- Opening Delimiter -

/-- The major map of the lane pipe (R185). -/
def decodeLane (sw : Bool) (n : Nat) : Nat → Option Instr
  | 0x01 => some (.iadd sw (fb n 16 8) (fb n 8 8) (fb n 0 8))
  | 0x02 => some (.isub sw (fb n 16 8) (fb n 8 8) (fb n 0 8))
  | 0x03 => some (.imul sw (fb n 16 8) (fb n 8 8) (fb n 0 8))
  | 0x04 => some (.imulh sw (fb n 16 8) (fb n 8 8) (fb n 0 8))
  | 0x05 => some (.imulhu sw (fb n 16 8) (fb n 8 8) (fb n 0 8))
  | 0x06 => some (.imin sw (fb n 16 8) (fb n 8 8) (fb n 0 8))
  | 0x07 => some (.imax sw (fb n 16 8) (fb n 8 8) (fb n 0 8))
  | 0x08 => some (.iand sw (fb n 16 8) (fb n 8 8) (fb n 0 8))
  | 0x09 => some (.ior sw (fb n 16 8) (fb n 8 8) (fb n 0 8))
  | 0x0A => some (.ixor sw (fb n 16 8) (fb n 8 8) (fb n 0 8))
  | 0x0B => some (.ishl sw (fb n 16 8) (fb n 8 8) (fb n 0 8))
  | 0x0C => some (.ishr sw (fb n 16 8) (fb n 8 8) (fb n 0 8))
  | 0x0D => some (.isar sw (fb n 16 8) (fb n 8 8) (fb n 0 8))
  | 0x0E => some (.iceq sw (fb n 16 8) (fb n 8 8) (fb n 0 8))
  | 0x0F => some (.iclt sw (fb n 16 8) (fb n 8 8) (fb n 0 8))
  | 0x10 => some (.icltu sw (fb n 16 8) (fb n 8 8) (fb n 0 8))
  | 0x11 => some (.isel sw (fb n 16 8) (fb n 8 8) (fb n 0 8))
  | 0x12 => some (.p8add sw (fb n 16 8) (fb n 8 8) (fb n 0 8))
  | 0x13 => some (.p8sub sw (fb n 16 8) (fb n 8 8) (fb n 0 8))
  | 0x14 => some (.p8max sw (fb n 16 8) (fb n 8 8) (fb n 0 8))
  | 0x15 => some (.p8min sw (fb n 16 8) (fb n 8 8) (fb n 0 8))
  | 0x16 => some (.p16add sw (fb n 16 8) (fb n 8 8) (fb n 0 8))
  | 0x17 => some (.p16sub sw (fb n 16 8) (fb n 8 8) (fb n 0 8))
  | 0x18 => some (.p16mul sw (fb n 16 8) (fb n 8 8) (fb n 0 8))
  | 0x19 => some (.fadd sw (fb n 16 8) (fb n 8 8) (fb n 0 8))
  | 0x1A => some (.fsub sw (fb n 16 8) (fb n 8 8) (fb n 0 8))
  | 0x1B => some (.fmul sw (fb n 16 8) (fb n 8 8) (fb n 0 8))
  | 0x1C => some (.ffma sw (fb n 16 8) (fb n 8 8) (fb n 0 8))
  | 0x1D => some (.fmin sw (fb n 16 8) (fb n 8 8) (fb n 0 8))
  | 0x1E => some (.fmax sw (fb n 16 8) (fb n 8 8) (fb n 0 8))
  | 0x1F => some (.fceq sw (fb n 16 8) (fb n 8 8) (fb n 0 8))
  | 0x20 => some (.fclt sw (fb n 16 8) (fb n 8 8) (fb n 0 8))
  | 0x21 => some (.fcle sw (fb n 16 8) (fb n 8 8) (fb n 0 8))
  | 0x22 => some (.hadd2 sw (fb n 16 8) (fb n 8 8) (fb n 0 8))
  | 0x23 => some (.hfma2 sw (fb n 16 8) (fb n 8 8) (fb n 0 8))
  | 0x24 => some (.badd2 sw (fb n 16 8) (fb n 8 8) (fb n 0 8))
  | 0x25 => some (.bfma2 sw (fb n 16 8) (fb n 8 8) (fb n 0 8))
  | 0x26 => some (.iaddImm sw (fb n 16 8) (fb n 8 8) (fb n 0 8))
  | 0x27 => some (.iandImm sw (fb n 16 8) (fb n 8 8) (fb n 0 8))
  | 0x28 => some (.iorImm sw (fb n 16 8) (fb n 8 8) (fb n 0 8))
  | 0x29 => if fld n 6 2 == 0 then some (.ishlImm sw (fb n 16 8) (fb n 8 8) (fb n 0 6))
      else if fld n 6 2 == 1 then some (.ishrImm sw (fb n 16 8) (fb n 8 8) (fb n 0 6))
      else if fld n 6 2 == 2 then some (.isarImm sw (fb n 16 8) (fb n 8 8) (fb n 0 6))
      else none
  | 0x2A => decodePshi sw n
  | 0x2B => decodeSfn sw n
  | 0x2C => some (.cvt sw (fb n 16 8) (fb n 8 8) (fb n 6 2) (fb n 3 3) (fb n 0 3))
  | 0x2D => some (.cvts sw (fb n 16 8) (fb n 8 8) (fb n 6 2) (fb n 3 3) (fb n 0 3))
  | 0x2E => if fld n 8 8 == 0 then some (.vrd sw (fb n 16 8) (fb n 0 8))
      else none
  | 0x2F => if fld n 16 8 == 0 then some (.vwr sw (fb n 8 8) (fb n 0 8))
      else none
  | 0x30 => if fld n 3 1 == 0 then some (.lpush sw (fb n 18 6) (fb n 12 6) (fb n 4 8) (fb n 0 3))
      else none
  | 0x31 => some (.lpull sw (fb n 16 8) (fb n 8 8) (fb n 0 8))
  | 0x32 => some (.imovi sw (fb n 16 8) (fb n 0 16))
  | 0x33 => some (.bvz sw (fb n 16 8) (fb n 0 16))
  | 0x34 => some (.bvnz sw (fb n 16 8) (fb n 0 16))
  | 0x35 => decodeLs sw n
  | 0x36 => if fld n 3 2 == 0 then some (.ldwAcq sw (fb n 16 8) (fb n 8 8) (fb n 5 3) (fb n 0 3))
      else if fld n 3 2 == 1 then some (.lddAcq sw (fb n 16 8) (fb n 8 8) (fb n 5 3) (fb n 0 3))
      else if fld n 3 2 == 2 then some (.stwRel sw (fb n 16 8) (fb n 8 8) (fb n 5 3) (fb n 0 3))
      else if fld n 3 2 == 3 then some (.stdRel sw (fb n 16 8) (fb n 8 8) (fb n 5 3) (fb n 0 3))
      else none
  | 0x37 => if fld n 3 2 == 0 then some (.ldcw sw (fb n 16 8) (fb n 8 8) (fb n 5 3) (fb n 0 3))
      else if fld n 3 2 == 1 then some (.ldcd sw (fb n 16 8) (fb n 8 8) (fb n 5 3) (fb n 0 3))
      else none
  | 0x38 => if fld n 8 2 == 0 then some (.aadd sw (fb n 18 6) (fb n 10 8) (fb n 5 3) (fb n 3 2) (fb n 0 3))
      else if fld n 8 2 == 1 then some (.amin sw (fb n 18 6) (fb n 10 8) (fb n 5 3) (fb n 3 2) (fb n 0 3))
      else if fld n 8 2 == 2 then some (.amax sw (fb n 18 6) (fb n 10 8) (fb n 5 3) (fb n 3 2) (fb n 0 3))
      else if fld n 8 2 == 3 then some (.aand sw (fb n 18 6) (fb n 10 8) (fb n 5 3) (fb n 3 2) (fb n 0 3))
      else none
  | 0x39 => if fld n 8 2 == 0 then some (.aor sw (fb n 18 6) (fb n 10 8) (fb n 5 3) (fb n 3 2) (fb n 0 3))
      else if fld n 8 2 == 1 then some (.axor sw (fb n 18 6) (fb n 10 8) (fb n 5 3) (fb n 3 2) (fb n 0 3))
      else if fld n 8 2 == 2 then some (.axchg sw (fb n 18 6) (fb n 10 8) (fb n 5 3) (fb n 3 2) (fb n 0 3))
      else if fld n 8 2 == 3 then some (.acas sw (fb n 18 6) (fb n 10 8) (fb n 5 3) (fb n 3 2) (fb n 0 3))
      else none
  | 0x3A => decodePlane sw n
  | 0x3B => decodeEnv sw n
  | 0x3C => if fld n 4 4 == 0 then some (.smxacc sw (fb n 16 8) (fb n 8 8) (fb n 0 4))
      else if fld n 0 8 == 16 then some (.smxfin sw (fb n 16 8) (fb n 8 8))
      else none
  | _ => none

/-- The fields of a native word, reserved codes not yet refused (R166). -/
def decodeFields (n : Nat) : Option Instr :=
  if fld n 31 1 == 1 then decodeUniform (fld n 30 1 == 1) n (fld n 24 6)
  else decodeLane (fld n 30 1 == 1) n (fld n 24 6)

/-- The native instruction of a word, or nothing where the word traps ILLEGAL by itself (R174). -/
def decode (w : Word) : Option Instr := (decodeFields w.toNat).filter Instr.wellFormed

/-- The operations of the address thread (R334). -/
def decodeDrayA (n : Nat) : Nat → Option Instr
  | 0x00 => if fld n 0 26 == 0 then some (.aend) else none
  | 0x01 => if fld n 18 4 == 0 then some (.jmovi (fb n 22 4) (fb n 0 18)) else none
  | 0x02 => some (.jaddi (fb n 22 4) (fb n 18 4) (fb n 0 18))
  | 0x03 => if fld n 0 14 == 0 then some (.jadd (fb n 22 4) (fb n 18 4) (fb n 14 4)) else none
  | 0x04 => if fld n 18 4 == 0 then some (.jloop (fb n 22 4) (fb n 0 18)) else none
  | 0x05 => if fld n 22 4 == 0 && fld n 0 18 == 0 then some (.drayOpen (fb n 18 4)) else none
  | 0x06 => if fld n 22 4 == 0 && fld n 2 12 == 0 then some (.drayRead (fb n 18 4) (fb n 14 4) (fb n 0 2)) else none
  | 0x07 => if fld n 1 13 == 0 then some (.drayWback (fb n 22 4) (fb n 18 4) (fb n 14 4) (fb n 0 1)) else none
  | 0x08 => if fld n 22 4 == 0 && fld n 0 18 == 0 then some (.drayClose (fb n 18 4)) else none
  | _ => none

/-- The operations of the arithmetic thread (R336). -/
def decodeDrayX (n : Nat) : Nat → Option Instr
  | 0x00 => if fld n 0 26 == 0 then some (.xend) else none
  | 0x01 => if fld n 1 21 == 0 then some (.xpop (fb n 22 4) (fb n 0 1)) else none
  | 0x02 => if fld n 0 13 == 0 then some (.xadd (fb n 22 4) (fb n 18 4) (fb n 14 4) (fb n 13 1)) else none
  | 0x03 => if fld n 0 13 == 0 then some (.xmul (fb n 22 4) (fb n 18 4) (fb n 14 4) (fb n 13 1)) else none
  | 0x04 => if fld n 0 13 == 0 then some (.xfma (fb n 22 4) (fb n 18 4) (fb n 14 4) (fb n 13 1)) else none
  | 0x05 => if fld n 0 13 == 0 then some (.xmax (fb n 22 4) (fb n 18 4) (fb n 14 4) (fb n 13 1)) else none
  | 0x06 => if fld n 0 13 == 0 then some (.xmin (fb n 22 4) (fb n 18 4) (fb n 14 4) (fb n 13 1)) else none
  | 0x07 => if fld n 0 18 == 0 then some (.xset (fb n 22 4) (fb n 18 4)) else none
  | 0x08 => if fld n 0 18 == 0 then some (.xacc (fb n 22 4) (fb n 18 4)) else none
  | 0x09 => if fld n 0 22 == 0 then some (.xrel (fb n 22 4)) else none
  | 0x0A => if fld n 13 9 == 0 then some (.xcmovi (fb n 22 4) (fb n 0 13)) else none
  | 0x0B => if fld n 13 9 == 0 then some (.xloop (fb n 22 4) (fb n 0 13)) else none
  | _ => none

/-- The dray operation of a word (R333). -/
def decodeDray (w : Word) : Option Instr :=
  if fld w.toNat 31 1 == 1 then decodeDrayX w.toNat (fld w.toNat 26 5) else decodeDrayA w.toNat (fld w.toNat 26 5)

/-- A register field that the row does not use: zero or none (R381). -/
def celudUnused (n lo : Nat) : Bool := fld n lo 12 == 0 || fld n lo 12 == 4095

/-- The fields SCOPE, ORD and REV all zero, as in every word that is no memory word (R381). -/
def celudPlain (n : Nat) : Bool := fld n 49 7 == 0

- Closing Delimiter -

• _What the exercise asks_
Please count the lines of the material above that contain "operations", and give only the number.

• _Response area_
2